An element of d-block (Z) of 4th period has spin only magnetic moment of its $Z^{3+}$ form is 3.9 BM, then find minimum atomic number of element (Z).

Answer 1

Correct Answer: 24

To find the atomic number (Z) of the d-block element in the 4th period whose $Z^{3+}$ ion has a spin-only magnetic moment of 3.9 Bohr Magneton (BM), we need to determine the number of unpaired electrons in the ion.

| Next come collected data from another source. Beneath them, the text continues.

namespace Sys2Proof.Machine

variable {i : Instr} {op : Byte} {o : Operation} {m : Mode}

/-! ### The operand bytes of a mode -/

/-- The bytes that follow the opcode in a mode (30_encoding.md R99, R101). -/
def Mode.Operand : Mode → List Byte → Prop
  | .implied, bytes => bytes = []
  | .imm, bytes => ∃ b, bytes = [b]
  | .rel, bytes => ∃ b, bytes = [b]
  | .zp b, bytes => bytes = [b]
  | .zpX b, bytes => bytes = [b]
  | .abs a, bytes => bytes = wordBytes a
  | .absX a, bytes => bytes = wordBytes a
  | .absY a, bytes => bytes = wordBytes a
  | .indX b, bytes => bytes = [b]
  | .indY b, bytes => bytes = [b]

theorem Mode.Operand.length_eq {bytes : List Byte} (h : m.Operand bytes) : bytes.length = m.operandBytes.toNat := by
  cases m with
  | imm => obtain ⟨b, rfl⟩ := h; rfl
  | rel => obtain ⟨b, rfl⟩ := h; rfl
  | _ => cases h; rfl

/-- The encoder follows the table. -/
theorem encode_of_row (hrow : secondaryTable i = some (op, o, m)) :
    ∃ operand, encode i = op :: operand ∧ m.Operand operand := by
  cases i <;> simp only [secondaryTable, reduceCtorEq, Option.some.injEq, Prod.mk.injEq] at hrow <;>
    obtain ⟨rfl, rfl, rfl⟩ := hrow <;> first | exact ⟨_, rfl, rfl⟩ | exact ⟨_, rfl, _, rfl⟩

theorem encode_length_of_row (hrow : secondaryTable i = some (op, o, m)) :
    (encode i).length = 1 + m.operandBytes.toNat := by
  obtain ⟨operand, hencode, hoperand⟩ := encode_of_row hrow
  rw [hencode, List.length_cons, hoperand.length_eq, Nat.add_comm]

/-- Settles O5: `encode_of_row`, mode by mode. -/
theorem secondaryEncodings : Obligations.SecondaryEncodings := by
  unfold Obligations.SecondaryEncodings
  refine ⟨fun i => (isa_primary_iff i).symm, fun i op o m hrow => ?row⟩
  obtain ⟨operand, hencode, hoperand⟩ := encode_of_row hrow
  refine ⟨by rw [hencode]; rfl, encode_length_of_row hrow, ?_⟩
  cases m with
  | imm => obtain ⟨b, rfl⟩ := hoperand; exact ⟨b, hencode⟩
  | rel => obtain ⟨b, rfl⟩ := hoperand; exact ⟨b, hencode⟩
  | _ => cases hoperand; exact hencode

/-! ### The instruction an opcode stands for -/

/-- An opcode followed by two bytes decodes to an instruction of its own operation, whatever the bytes are. -/
theorem decodeSecondary_sameOperation (hwf : i.wellFormed = true) (hrow : secondaryTable i = some (op, o, m))
    (b c : Byte) : ∃ j left n, decodeSecondary [op, b, c] = .ok (j, left) ∧ secondaryTable j = some (op, o, n) := by
  by_cases hesc : i = .esc op
  · subst hesc
    cases hrow
    exact ⟨.esc op, [b, c], .implied, decodeSecondary_escape (by simpa [Instr.wellFormed] using hwf) _, rfl⟩
  · cases i <;> simp only [secondaryTable, reduceCtorEq, Option.some.injEq, Prod.mk.injEq] at hrow <;>
      obtain ⟨rfl, rfl, rfl⟩ := hrow <;> first | exact absurd rfl hesc | exact ⟨_, _, _, rfl, rfl⟩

The formula for spin-only magnetic moment (µ) is given by:
$$\mu = \sqrt{n(n+2)} \text{ BM}$$
where n = number of unpaired electrons.

Given that µ = 3.9 BM, we plug it into the equation to find n:
$$3.9 = \sqrt{n(n+2)}$$

Squaring both sides, we get:
$$15.21 = n(n+2)$$

Solving this quadratic equation:
$$n^2 + 2n - 15.21 = 0$$

Using the quadratic formula, $$n = \frac{-b \pm \sqrt{b^2 - 4ac}}{2a}$$, where a = 1, b = 2, and c = -15.21:

Calculating the discriminant:
$$b^2 - 4ac = 2^2 - 4 \times 1 \times (-15.21) = 4 + 60.84 = 64.84$$

Solving for n:
$$n = \frac{-2 \pm \sqrt{64.84}}{2} = \frac{-2 \pm 8.05}{2}$$

Taking the positive root, we find:
$$n = \frac{6.05}{2} \approx 3.025$$
Since n must be an integer (number of electrons), round it to n = 3.

Now, to find Z, remember that the element loses three electrons to form $Z^{3+}$. Thus, in the $Z^{3+}$ state, the remaining electron configuration within the d-orbital has 3 unpaired electrons.

Considering the d-block of the 4th period, the losing of 3 electrons initially involves elements like Ti (22), V (23), Cr (24), etc.
Cr in its $+3$ oxidation state will have the configuration [$Ar$] 3d³, giving 3 unpaired electrons, fitting the required condition.

Therefore, the atomic number Z of the element is 24, which fits within the specified range.

Atomic number: 24